* **What to work on**: The answer should consist of each line below that contains the word "isLt".

* **Supplied material**:
-- ==== Sys2Proof/Laws/Access.lean ====
section
/-!
SUPPORT. Reading back what an update wrote: partitions, Bobbins, Tambours, ports, channels, jobs, flights, the error log.
-/
namespace Sys2Proof.Machine
set_option Elab.async false

/-- A partition that is updated. -/
theorem partOf_setPart (d : Dev) (n : Nat) (f : Part → Part) (h : n < 8) : partOf (setPart d n f) n = f (partOf d n) := by
  unfold partOf setPart vmod; dsimp only
  have : d.parts[n]? = some d.parts[n] := by simp [h]
  rw [this]; simp [h]

/-- Updating a partition leaves the others. -/
theorem partOf_setPart_other (d : Dev) (n m : Nat) (f : Part → Part) (h : m ≠ n) : partOf (setPart d n f) m = partOf d m := by
  unfold partOf setPart vmod; dsimp only
  split
  · simp [Vector.getElem?_setIfInBounds, Ne.symm h]
  · rfl

/-- A Bobbin that is updated. -/
theorem bobOf_setBob (d : Dev) (n : Nat) (f : Bob → Bob) (h : n < 8) : bobOf (setBob d n f) n = f (bobOf d n) := by
  unfold bobOf setBob vmod; dsimp only
  have : d.bobs[n]? = some d.bobs[n] := by simp [h]
  rw [this]; simp [h]

/-- Updating a Bobbin leaves the others. -/
theorem bobOf_setBob_other (d : Dev) (n m : Nat) (f : Bob → Bob) (h : m ≠ n) : bobOf (setBob d n f) m = bobOf d m := by
  unfold bobOf setBob vmod; dsimp only
  split
  · simp [Vector.getElem?_setIfInBounds, Ne.symm h]
  · rfl

/-- Updating a Bobbin that does not exist changes none. -/
theorem bobOf_setBob_absent (d : Dev) (n m : Nat) (f : Bob → Bob) (h : ¬ n < 8) : bobOf (setBob d n f) m = bobOf d m := by
  have : d.bobs[n]? = none := by simp; omega
  unfold bobOf setBob vmod; dsimp only; rw [this]

/-- A Tambour that is updated. -/
theorem tambOf_setTamb (d : Dev) (t : Fin 4) (f : Tamb → Tamb) : tambOf (setTamb d t f) t = f (tambOf d t) := by
  have h : (t : Nat) < 4 := t.isLt
  unfold tambOf setTamb vmod; dsimp only
  have : d.tambs[(t : Nat)]? = some d.tambs[(t : Nat)] := by simp
  rw [this]; simp [h]

/-- Updating a Tambour leaves the others. -/
theorem tambOf_setTamb_other (d : Dev) (n m : Nat) (f : Tamb → Tamb) (h : m ≠ n) : tambOf (setTamb d n f) m = tambOf d m := by
  unfold tambOf setTamb vmod; dsimp only
  split
  · rw [Vector.getElem?_setIfInBounds_ne (by omega)]
  · rfl

/-- A receive port that is updated. -/
theorem rxOf_setRx (d : Dev) (x : Fin 4) (f : RxPort → RxPort) : rxOf (setRx d x f) x = f (rxOf d x) := by
  have h : (x : Nat) < 4 := x.isLt
  unfold rxOf setRx vmod; dsimp only
  have : d.rx[(x : Nat)]? = some d.rx[(x : Nat)] := by simp
  rw [this]; simp [h]

/-- A receive channel that is updated. -/
theorem vcOf_setVc (d : Dev) (x : Fin 4) (v : Fin 16) (f : Vc → Vc) : vcOf (setVc d x v f) x v = f (vcOf d x v) := by
  have h : (v : Nat) < 16 := v.isLt
  unfold vcOf setVc; rw [rxOf_setRx]; dsimp only [vmod]
  have : (rxOf d x).vcs[(v : Nat)]? = some (rxOf d x).vcs[(v : Nat)] := by simp
  rw [this]; simp [h]

/-- Updating a receive port beside its channels leaves them. -/
theorem vcOf_setRx (d : Dev) (x : Fin 4) (f : RxPort → RxPort) (v : Nat) (h : ∀ q, (f q).vcs = q.vcs) : vcOf (setRx d x f) x v = vcOf d x v := by
  unfold vcOf; rw [rxOf_setRx, h]

/-- A transmit port that is updated. -/
theorem txOf_setTx (d : Dev) (x : Nat) (f : TxPort → TxPort) (h : x < 2) : txOf (setTx d x f) x = f (txOf d x) := by
  unfold txOf setTx vmod; dsimp only
  have : d.out.tx[x]? = some d.out.tx[x] := by simp [h]
  rw [this]; simp [h]

/-- Updating a transmit port leaves the other. -/
theorem txOf_setTx_other (d : Dev) (x y : Nat) (f : TxPort → TxPort) (h : y ≠ x) : txOf (setTx d x f) y = txOf d y := by
  unfold txOf setTx vmod; dsimp only
  split
  · simp [Vector.getElem?_setIfInBounds, Ne.symm h]
  · rfl

/-- A channel of a transmit port. -/
def txVcOf (e : Dev) (x v : Nat) : TxVc := ((txOf e x).vcs[v]?).getD {}

/-- A transmit channel that is updated. -/
theorem txVcOf_setTxVc (d : Dev) (x v : Nat) (f : TxVc → TxVc) (h : x < 2) (hv : v < 16) : txVcOf (setTxVc d x v f) x v = f (txVcOf d x v) := by
  unfold txVcOf setTxVc; rw [txOf_setTx _ _ _ h]; unfold vmod; dsimp only
  have : (txOf d x).vcs[v]? = some (txOf d x).vcs[v] := by simp [hv]
  rw [this]; simp [hv]

/-- Updating a transmit channel leaves the others. -/
theorem txVcOf_setTxVc_other (d : Dev) (x v w : Nat) (f : TxVc → TxVc) (h : x < 2) (hw : w ≠ v) : txVcOf (setTxVc d x v f) x w = txVcOf d x w := by
  unfold txVcOf setTxVc; rw [txOf_setTx _ _ _ h]; unfold vmod; dsimp only
  split
  · simp [Vector.getElem?_setIfInBounds, Ne.symm hw]
  · rfl

/-- Updating a transmit port beside its channels leaves them. -/
theorem txVcOf_setTx (d : Dev) (x v : Nat) (f : TxPort → TxPort) (h : x < 2) (hf : ∀ t, (f t).vcs = t.vcs) : txVcOf (setTx d x f) x v = txVcOf d x v := by
  unfold txVcOf; rw [txOf_setTx _ _ _ h, hf]

/-- Transmit channels depend on the transmit ports only. -/
theorem txVcOf_congr (d e : Dev) (x v : Nat) (h : e.out.tx = d.out.tx) : txVcOf e x v = txVcOf d x v := by unfold txVcOf txOf; rw [h]

/-- Transmit ports depend on the outputs only. -/
theorem txOf_congr (d e : Dev) (x : Nat) (h : e.out.tx = d.out.tx) : txOf e x = txOf d x := by unfold txOf; rw [h]

/-- Updating a transmit channel leaves the rest of its port. -/
theorem txOf_setTxVc (d : Dev) (x v : Nat) (f : TxVc → TxVc) (h : x < 2) : txOf (setTxVc d x v f) x = { txOf d x with vcs := (txOf (setTxVc d x v f) x).vcs } := by
  unfold setTxVc; rw [txOf_setTx _ _ _ h]

/-- A held job that is updated. -/
theorem jobOf_setJob (d : Dev) (id : Nat) (f : Job → Job) (j : Job) (h : jobOf d id = some j) (hf : ∀ j, j.id = id → (f j).id = id) : jobOf (setJob d id f) id = some (f j) := by
  unfold jobOf setJob at *; dsimp only
  generalize d.jobs = L at h
  induction L with
  | nil => cases h
  | cons x L ih =>
    rw [List.map_cons, List.find?_cons]
    rw [List.find?_cons] at h
    by_cases hx : x.id = id
    · simp [hx] at h; subst h; simp [hx, hf x hx]
    · have e : (x.id == id) = false := by simpa using hx
      rw [e] at h ⊢; simp only [Bool.false_eq_true, if_false, e]
      exact ih h

/-- Updating a held job leaves the others. -/
theorem jobOf_setJob_other (d : Dev) (id q : Nat) (f : Job → Job) (hf : ∀ j, j.id = id → (f j).id = id) (hq : q ≠ id) : jobOf (setJob d id f) q = jobOf d q := by
  unfold jobOf setJob; dsimp only
  generalize d.jobs = L
  induction L with
  | nil => rfl
  | cons x L ih =>
    rw [List.map_cons, List.find?_cons, List.find?_cons]
    by_cases hx : x.id = id
    · have e : (x.id == id) = true := by simpa using hx
      have e2 : ((f x).id == q) = false := by rw [hf x hx]; simpa using (Ne.symm hq)
      have e3 : (x.id == q) = false := by rw [hx]; simpa using (Ne.symm hq)
      simp only [e, if_true, e2, e3]; exact ih
    · have e : (x.id == id) = false := by simpa using hx
      simp only [e, Bool.false_eq_true, if_false]
      split
      · rfl
      · exact ih

/-- A job found by its number has it. -/
theorem jobOf_id (d : Dev) (id : Nat) (j : Job) (h : jobOf d id = some j) : j.id = id := by
  unfold jobOf at h
  have := List.find?_some h; simpa using this

/-- A flight that is updated. -/
theorem flightOf_setFlight (d : Dev) (f : Flight) (φ : Flight → Flight) (hφ : ∀ x, (φ x).id = x.id) (hf : flightOf d f.id = some f) : flightOf (setFlight d f.id φ) f.id = some (φ f) := by
  unfold flightOf setFlight at *; dsimp only
  generalize d.flights = l at hf
  induction l with
  | nil => cases hf
  | cons x t ih =>
    rw [List.map_cons]
    by_cases hx : x.id = f.id
    · rw [List.find?_cons] at hf ⊢
      simp only [hx, beq_self_eq_true, if_true] at hf ⊢
      cases hf
      simp [hφ]
    · rw [List.find?_cons] at hf ⊢
      simp only [beq_eq_false_iff_ne.mpr hx, Bool.false_eq_true, if_false] at hf ⊢
      exact ih hf

/-- A read of n bytes gives n bytes. -/
theorem getN_length (m : List Host.Cell) (k n : Nat) : (Memory.getN m k n).length = n := by
  induction n generalizing m k with
  | zero => rfl
  | succ n ih =>
    rw [Memory.getN]; split <;> simp [ih]

/-- Erased bytes read as unlisted, all others as before. -/
theorem get_erase (m : List Host.Cell) (a n k : Nat) : Memory.get (Memory.erase m a n) k = if a ≤ k ∧ k < a + n then Memory.unlisted k else Memory.get m k := by
  unfold Memory.erase
  rw [get_keep m (fun k => k < a || a + n ≤ k) k]
  by_cases h : a ≤ k ∧ k < a + n
  · rw [if_pos h, if_neg (by simp; omega)]
  · rw [if_neg h, if_pos (by simp; omega)]

/-- A log entry touches the health records only. -/
theorem logAt_health (d : Dev) (code unit part : Nat) (job ctx : Word) (detail : List Nat) (flags : Nat) : logAt d code unit part job ctx detail flags = { d with health := (logAt d code unit part job ctx detail flags).health } := by
  unfold logAt; dsimp only; split
  · rfl
  · split <;> rfl

/-- A log with room takes the entry, at its place. -/
theorem logAt_logged (d : Dev) (code unit part : Nat) (job ctx : Word) (detail : List Nat) (flags : Nat) :
    Logged d (logAt d code unit part job ctx detail flags) (fun e =>
      e.code = code ∧ e.unit = unit ∧ e.part = part ∧ e.job = job ∧ e.ctx = ctx ∧ e.detail = detail ∧ e.flags = flags) := by
  intro h h2
  unfold logAt; dsimp only
  rw [if_neg (by omega), if_neg (by omega)]
  exact ⟨_, ⟨rfl, rfl, rfl, rfl, rfl, rfl, rfl⟩, rfl, rfl, rfl, rfl, rfl⟩

/-- What is logged with a property is logged with a weaker one. -/
theorem Logged.imp {d e : Dev} {p q : LogEntry → Prop} (h : Logged d e p) (hpq : ∀ x, p x → q x) : Logged d e q := by
  intro h1 h2
  obtain ⟨x, hx, hr⟩ := h h1 h2
  exact ⟨x, hpq x hx, hr⟩

end Sys2Proof.Machine
end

* **Solved exercise**:
  have h : (t : Nat) < 4 := t.isLt
  have h : (x : Nat) < 4 := x.isLt
  have h : (v : Nat) < 16 := v.isLt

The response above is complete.